-- ==== Sys2Proof/Machine/Arbiter.lean ====
section
/-! DEFINITION. The memory-port arbiter: which requesters may present an access, and which one is granted
(R61, R62). -/

namespace Sys2Proof.Machine

open Sys2Proof

/-- A requester's place in the round-robin cycle (R62). -/
def cyclePlace : Requester → Option Nat
  | .host => none
  | .pageCoder => some 0
  | .printEngine => some 1
  | .eventReporter => some 2
  | .meter => some 3
  | .orderIntake => some 4
  | .dump => some 5
  | .sendQueue => some 6
  | .memoryPath => some 7
  | .unit u => some (8 + unitNum u)

/-- A unit's stream request is urgent (R62). -/
def LineUnit.urgent (l : LineUnit) : Bool :=
  match l.role with
  | some .caller => decide (l.txFifo.length < 256)
  | some .answerer => decide (768 < fifoBytesHeld l.rxFifo)
  | none => false

/-- A block's oldest pending write has to wait behind an older overlapping one (R61). -/
def State.writeWaits (s : State) (blk : Block) : Bool :=
  match firstOf blk [] s.path.queue with
  | none => false
  | some (before, w, _) => before.any (fun x => overlaps w.addr w.bytes.length x.addr x.bytes.length)

/-- A block has a pending write that may be performed (R61). -/
def State.writeReady (s : State) (blk : Block) : Bool :=
  (firstOf blk [] s.path.queue).isSome && !s.writeWaits blk

/-- The read that a block is making is held behind a pending write (R61): the print decoder's, the slot read, the
read of the Setup Block, that of SEND's destination records, that of LOAD TARIFF's area, and a transmit recoder's. -/
def State.readHeld (s : State) : Requester → Bool
  | .printEngine => decide (s.print.sheet = .sheetStarted ∧ s.print.state = .printing)
      && s.print.decoder.any (fun d => s.headHeld d)
  | .orderIntake => decide (s.intake.take = .reading) && s.path.blocked (s.slotAddr s.intake.expected) 64
  | .memoryPath => decide (s.part = .setup) && s.path.blocked 0x40 0x110
  | .sendQueue => s.takes .send && (match s.sendChecks with
    | .inl _ => false
    | .inr _ => s.sendHeld)
  | .meter => s.takes .loadTariff && s.tariffFits && s.tariffHeld
  | .unit u => decide ((s.unit u).role = some .caller) && s.txHeld (s.unit u).tx
  | _ => false

/-- The block whose writes a requester presents. -/
def requesterBlock : Requester → Block
  | .host | .memoryPath => .memoryPath
  | .pageCoder => .pageCoder
  | .printEngine => .printEngine
  | .eventReporter => .eventReporter
  | .meter => .meter
  | .orderIntake => .orderIntake
  | .dump => .dump
  | .sendQueue => .sendQueue
  | .unit u => .unit u

/-- A requester may present an access: the host where none of its accesses is held, a unit at work; and none
presents a read or a write that is held (R61, R62). -/
def State.mayPresent (s : State) (r : Requester) : Bool :=
  match r with
  | .host => decide (s.path.bus = .free)
  | .unit u => decide ((s.unit u).role ≠ none) && !s.readHeld r && !s.writeWaits (requesterBlock r)
  | _ => if s.readHeld r then s.writeReady (requesterBlock r) else !s.writeWaits (requesterBlock r)

/-- The first unit, from the urgent marker on, with an urgent request among those presented (R62). -/
def State.urgentGrant (s : State) (rs : List Requester) : Option UnitId :=
  let m := s.path.urgent
  [m, unitAfter m, unitAfter (unitAfter m), unitAfter (unitAfter (unitAfter m))].find?
    (fun u => decide (.unit u ∈ rs) && (s.unit u).urgent)

/-- The presented requester whose place comes first in the cycle, from a place on (R62). -/
def cycleGrant (rs : List Requester) : Nat → Nat → Option (Requester × Nat)
  | 0, _ => none
  | fuel + 1, k =>
    match rs.find? (fun r => decide (cyclePlace r = some (k % 12))) with
    | some r => some (r, k % 12)
    | none => cycleGrant rs fuel (k + 1)

/-- The arbiter grants the port to one of the requesters that present an access (R62). `cycle` is the
place that is tried first in the next cycle. -/
def State.grantPort (s : State) (presented : List Requester) : State :=
  let rs := presented.filter s.mayPresent
  match s.urgentGrant rs with
  | some u => { s with path := { s.path with urgent := unitAfter u, granted := some (.unit u) } }
  | none =>
    if .host ∈ rs then { s with path := { s.path with granted := some .host } }
    else match cycleGrant rs 12 s.path.cycle with
      | some (r, k) => { s with path := { s.path with cycle := (k + 1) % 12, granted := some r } }
      | none => s

end Sys2Proof.Machine
end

What you are asked to do | Write out a verbatim copy of the data, beginning with its first line and ending with the line that contains "def State.readHeld (s".

Task response |
-- ==== Sys2Proof/Machine/Arbiter.lean ====
section
/-! DEFINITION. The memory-port arbiter: which requesters may present an access, and which one is granted
(R61, R62). -/

namespace Sys2Proof.Machine

open Sys2Proof

/-- A requester's place in the round-robin cycle (R62). -/
def cyclePlace : Requester → Option Nat
  | .host => none
  | .pageCoder => some 0
  | .printEngine => some 1
  | .eventReporter => some 2
  | .meter => some 3
  | .orderIntake => some 4
  | .dump => some 5
  | .sendQueue => some 6
  | .memoryPath => some 7
  | .unit u => some (8 + unitNum u)

/-- A unit's stream request is urgent (R62). -/
def LineUnit.urgent (l : LineUnit) : Bool :=
  match l.role with
  | some .caller => decide (l.txFifo.length < 256)
  | some .answerer => decide (768 < fifoBytesHeld l.rxFifo)
  | none => false

/-- A block's oldest pending write has to wait behind an older overlapping one (R61). -/
def State.writeWaits (s : State) (blk : Block) : Bool :=
  match firstOf blk [] s.path.queue with
  | none => false
  | some (before, w, _) => before.any (fun x => overlaps w.addr w.bytes.length x.addr x.bytes.length)

/-- A block has a pending write that may be performed (R61). -/
def State.writeReady (s : State) (blk : Block) : Bool :=
  (firstOf blk [] s.path.queue).isSome && !s.writeWaits blk

/-- The read that a block is making is held behind a pending write (R61): the print decoder's, the slot read, the
read of the Setup Block, that of SEND's destination records, that of LOAD TARIFF's area, and a transmit recoder's. -/
def State.readHeld (s : State) : Requester → Bool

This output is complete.